Implant treatment of patients with diabetes mellitus
Journal Title: Journal of Stomatology (Czasopismo Stomatologiczne) - Year 2013, Vol 66, Issue 1
Abstract
Introduction. Application of the endosteal dental implant significantly improved treatment options for patients with different types of dental deficiencies. However, there is a group of conditions, an example of which is diabetes, which are relative or absolute contraindications to the implementation of implant treatment. Aim of the study. To present a systematic review of the literature on the assessment of the effects of diabetes on the process of osseointegration of dental implants and implant treatment process. Materials and methods. The Pubmed database since 1992 was searched using the following MeSH keywords: diabetes, dental implants, osseointegration, bone, bone tissue, bone density, bone remodelling. Searched publications include both human material and animal. However, since not enough data are available on the outcome of implant treatment carried out on humans, most of the information comes from descriptions of experimental animal studies. Thirty-three publications were identified that meet these criteria. Results. Data in the literature indicate that the survival rate of implants in patients with controlled diabetes is lower than in healthy patients.

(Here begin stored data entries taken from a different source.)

/-- MLD (R287). -/
def execMld (p : M) (s : State) : Host.Outcome State Fault Refusal := runV (.mld p) none (mldBody p) s

/-- The puts of one row of bytes at an address, no byte in D memory (R434); each element is aligned (R427). -/
def State.rowPuts (s : State) (va w : Nat) (bs : List Byte) : Except Stop (List Put) :=
  if va % w ≠ 0 then .error (.trap (mkCause 0x04 0x02) (BitVec.ofNat 64 va))
  else match s.transRangeD s.view va bs.length .store 2 with
    | .error e => .error e
    | .ok ps => .ok (cut va ps bs)
where
  /-- The bytes of each run. -/
  cut : Nat → List (Phys × Nat) → List Byte → List Put
    | _, [], _ => []
    | va, (p, n) :: rest, bs => ⟨BitVec.ofNat 64 va, p, bs.take n⟩ :: cut (va + n) rest (bs.drop n)

/-- The puts of a row of elements already narrowed to bytes. -/
def State.elemPuts (s : State) (va w : Nat) (els : List (Nat × Flags)) : Except Stop (List Put × Flags) :=
  match s.rowPuts (va % 2 ^ 64) w (els.flatMap (fun e => leBytes w e.1)) with
  | .error e => .error e
  | .ok ps => .ok (ps, orFlags (els.map (·.2)))

/-- MST (R288). -/
def mstBody (p : M) (s : State) : Res :=
  let c := p.d.toNat % 8
  let w := s.goff p.spReg
  let a := s.acc c
  let f := (fmtFT p.fmt.toNat).getD .fp32
  checked ((!s.tilesOk [c], 0x03, 0x08) :: shapeConds a.bf16 w false) (fun s =>
    if shapeM w = 0 ∨ shapeN w = 0 then .ok s
    else s.noD .store (s.tileSpans p) (fun s =>
      s.storeRows [c] p.rdr.toNat (s.fromRow (shapeM w)) (fun r =>
        s.elemPuts (s.tileRow p r) (f.width / 8) ((upto 0 (shapeN w)).map (fun n => narrowFloat a.fmt f 0 (a.at r n)))))) s

/-- MST (R288). -/
def execMst (p : M) (s : State) : Host.Outcome State Fault Refusal := runV (.mst p) none (mstBody p) s

/-- Entries of a row that MMOV counts: columns of the body, or m and l (R289). -/
def mmovPer (a : Acc) (st : Bool) : Nat := if st then 2 else a.cols

/-- Conditions of MMOV (R289, R427): near register, configuration, element type, tile name, rows. -/
def State.mmovConds (s : State) (c v : Nat) (st : Bool) (m : Mk) (row0 : Nat) : List (Bool × Nat × Nat) :=
  let e := s.cur.cfg.etype.toNat
  let need := if st || !(s.acc c).bf16 then 2 else 1
  [(decide (s.cur.cfg.nreg ≤ v), 0x03, 0x03), (!s.cur.configured, 0x03, 0x05),
   ((if s.tilesOk [c] then !(e == need) else !(e == 2 || (e == 1 && !st))), 0x03, 0x06), (!s.tilesOk [c], 0x03, 0x08),
   ((s.actives m).any (fun i => decide (96 ≤ row0 + i / mmovPer (s.acc c) st)), 0x03, 0x09)]

/-- The tile entry of element i. -/
def Acc.mmovGet (a : Acc) (st : Bool) (row0 i : Nat) : Nat :=
  if st then (if i % 2 = 0 then a.mAt (row0 + i / 2) else a.lAt (row0 + i / 2)) else a.at (row0 + i / a.cols) (i % a.cols)
/-- Replace the tile entry of element i. -/
def Acc.mmovPut (a : Acc) (st : Bool) (row0 i v : Nat) : Acc :=
  if st then (if i % 2 = 0 then a.putM (row0 + i / 2) v else a.putL (row0 + i / 2) v) else a.put (row0 + i / a.cols) (i % a.cols) v

/-- MMOV from a tile to a vector register, leading rows first (R284, R289). A poisoned mask word stops it at its element, the lower elements
performed (R456), a poisoned row at that row (R457). -/
def mmovOut (p : R2) (st : Bool) (s : State) : Res :=
  let c := p.a.cidx
  let row0 := (s.src p.b).toNat
  checked (s.mmovConds c p.d.toNat st p.msk row0) (fun s =>
    let per := mmovPer (s.acc c) st
    let els := (s.actives p.msk).filter (fun i => decide (s.cur.unf.rows.toNat ≤ i / per))
    let upTo := fun (k : Nat) => s.writeVec (vd p.d) ((els.filter (· < k)).map (fun i => (i, (s.acc c).mmovGet st row0 i)))
    let badMask := fun (i : Nat) => s.anyPoison (s.maskWords p.msk i)
    match els.find? (fun i => badMask i || (s.badRow [c] (row0 + i / per)).isSome) with
    | none => .ok (s.writeVec (vd p.d) (els.map (fun i => (i, (s.acc c).mmovGet st row0 i))))
    | some k =>
      if (s.badRow [c] (row0 + k / per)).isSome then rowPoison.res true (((upTo (k / per * per)).nanRow c (row0 + k / per)).stopRow (k / per) 0)
      else (poisonStop 1).res true (((upTo k).stopRow (k / per) 0).stopAt k)) s

/-- MMOV from a vector register to a tile (R289): vs is read whole first. -/
def mmovIn (p : R2) (st : Bool) (s : State) : Res :=
  let c := p.d.toNat % 8
  let row0 := (s.src p.b).toNat
  checked (s.mmovConds c p.a.vidx.val st p.msk row0) (fun s =>
    let els := s.actives p.msk
    s.readAll els (fun i => s.vecWords [p.a.vidx.val] i ++ s.maskWords p.msk i) (fun s =>
      let a := els.foldl (fun a i => a.mmovPut st row0 i (s.cur.elem p.a.vidx i)) (s.acc c)
      .ok (s.setAcc c a))) s

/-- MMOV, body to vector (R289). -/
def execMmovBodyToVec (p : R2) (s : State) : Host.Outcome State Fault Refusal := runV (.mmovBodyToVec p) none (mmovOut p false) s
/-- MMOV, vector to body (R289). -/
def execMmovVecToBody (p : R2) (s : State) : Host.Outcome State Fault Refusal := runV (.mmovVecToBody p) none (mmovIn p false) s
/-- MMOV, row state to vector (R289). -/
def execMmovStToVec (p : R2) (s : State) : Host.Outcome State Fault Refusal := runV (.mmovStToVec p) none (mmovOut p true) s
/-- MMOV, vector to row state (R289). -/
def execMmovVecToSt (p : R2) (s : State) : Host.Outcome State Fault Refusal := runV (.mmovVecToSt p) none (mmovIn p true) s

/-- The factor of entry (r, n) of MSCALE; none where the entry has none (R290). -/
def State.scaleFactor (s : State) (p : R2) (r n : Nat) : Option Nat :=
  if p.a.tag ≠ 0 then some (s.srcF .fp32 p.a p.lit)
  else
    let i := if bit p.sf.toNat 0 then n else r
    if i < s.cur.cfg.vl.toNat then some (s.cur.elem p.a.vidx i) else none

/-- One row of MSCALE (R290). -/
def scaleRow (p : R2) (c r : Nat) (s : State) : State :=
  let a := s.acc c
  let u := (upto 0 a.cols).foldl (fun x n => match s.scaleFactor p r n with
    | none => x
    | some f =>
      let v := linearIn a.fmt a.bf16 [(unpack a.fmt (a.at r n), f32 f)]
      (x.1.put r n v.1, x.2 ||| v.2)) (a, (0 : Flags))
  (s.raise u.2).setAcc c { u.1 with tag := 0 }

/-- MSCALE (R290). -/
def mscaleBody (p : R2) (s : State) : Res :=
  let c := p.d.toNat % 8
  let vec := p.a.tag == 0
  let vl := s.cur.cfg.vl.toNat
  let col := bit p.sf.toNat 0
  checked [(vec && decide (s.cur.cfg.nreg ≤ p.a.vidx.val), 0x03, 0x03), (s.cur.cfg.ill || (vec && s.cur.cfg.fresh), 0x03, 0x05),
    (!(s.cur.cfg.etype.toNat == 2), 0x03, 0x06),
    (vec && (if col then s.tilesOk [c] && decide ((s.acc c).cols < vl) else decide (96 < vl)), 0x03, 0x07),
    (!s.tilesOk [c], 0x03, 0x08)] (fun s =>
    s.readAll (if vec then upto 0 vl else []) (fun i => s.vecWords [p.a.vidx.val] i) (fun s =>
      rowLoop [c] (fun r s => .ok (scaleRow p c r s)) (s.fromRow (if vec && !col then vl else 96)) s)) s

/-- MSCALE (R290). -/
def execMscale (p : R2) (s : State) : Host.Outcome State Fault Refusal := runV (.mscale p) none (mscaleBody p) s

/-! ### Grouped multiplication -/

/-- A signed 57-bit address field. -/
def addr57 (n : Nat) : Nat := wrap 64 (signed 57 n)

/-- The grouped-multiply descriptor's words 0 to 6 (R291). -/
structure Grouped where
  w : List Nat
  deriving DecidableEq, Repr

/-- A word of a descriptor. -/
def Grouped.word (d : Grouped) (i : Nat) : Nat := d.w.getD i 0
/-- TABLE (R291). -/
def Grouped.table (d : Grouped) : Nat := addr57 (d.word 5 % 2 ^ 57)
/-- APLANES and WPLANES. -/
def Grouped.aPl (d : Grouped) : Nat := bits (d.word 5) 57 3
/-- WPLANES. -/
def Grouped.wPl (d : Grouped) : Nat := bits (d.word 5) 60 3
/-- AFMT. -/
def Grouped.aFmt (d : Grouped) : Nat := bits (d.word 6) 56 4
/-- WFMT. -/
def Grouped.wFmt (d : Grouped) : Nat := bits (d.word 6) 60 4
/-- G. -/
def Grouped.g (d : Grouped) : Nat := bits (d.word 6) 43 13
/-- K. -/
def Grouped.k (d : Grouped) : Nat := bits (d.word 6) 22 21
/-- N. -/
def Grouped.n (d : Grouped) : Nat := bits (d.word 6) 0 22

/-- Every field in its range (R291, R427). -/
def Grouped.ok (d : Grouped) : Bool :=
  !bit (d.word 5) 63 && decide (1 ≤ d.g) && decide (d.g ≤ 4096) && decide (1 ≤ d.k) && decide (1 ≤ d.n) &&
    matFmtN d.aFmt && matFmtN d.wFmt && planesN d.aFmt d.aPl && planesN d.wFmt d.wPl

/-- Little-endian words of bytes. -/
def wordsOf (w : Nat) : Nat → List Byte → List Nat
  | 0, _ => []
  | f + 1, bs => leNat (bs.take w) :: wordsOf w f (bs.drop w)

/-- Tiles of a group of n rows with NB column blocks (R292). -/
def groupTiles (nb n : Nat) : Nat := ceilDiv n 96 * nb

/-- The tile word of a tile (R292); of a first row of 2^20 or more, which the field ROW cannot hold and for which the spec says nothing, it
keeps the low 20 bits (DESIGN CHOICE, log 78). -/
def tileWord (row grp cb nt mt : Nat) : Nat := row % 2 ^ 20 * 2 ^ 44 + grp * 2 ^ 32 + cb * 2 ^ 16 + nt * 2 ^ 8 + mt

/-- The tile word of tile t of a pool, 0 beyond it (R292, R293). -/
def poolTile (n : Nat) : List Nat → Nat → Nat → Nat → Nat
  | [], _, _, _ => 0
  | ng :: rest, g, off, t =>
    let nb := ceilDiv n 64
    let cnt := groupTiles nb ng
    if t < cnt then
      let rb := t / nb
      let cb := t % nb
      tileWord (off + 96 * rb) g cb (min 64 (n - 64 * cb)) (min 96 (ng - 96 * rb))
    else poolTile n rest (g + 1) (off + ng) (t - cnt)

This disease affects the occurrence of adverse structural changes in bone and the deterioration of the soft tissue healing. The causes of these pathological symptoms are hypercalciuria, neuropathy and angiopathy. But hyperglycemia and hyperinsulinemia remain the main cause of reduced bone density. Conclusion. Diabetes can have a negative impact on the process of osseointegration and increase the percentage of failures in implant treatment. This condition, however, is not an absolute contraindication to the use of this type of therapy. The condition, which ensures the success of the treatment is the correct level of glycemic control. In addition, the use of antibiotics and chlorhexidine cover helps reduce the risk of complications after surgery.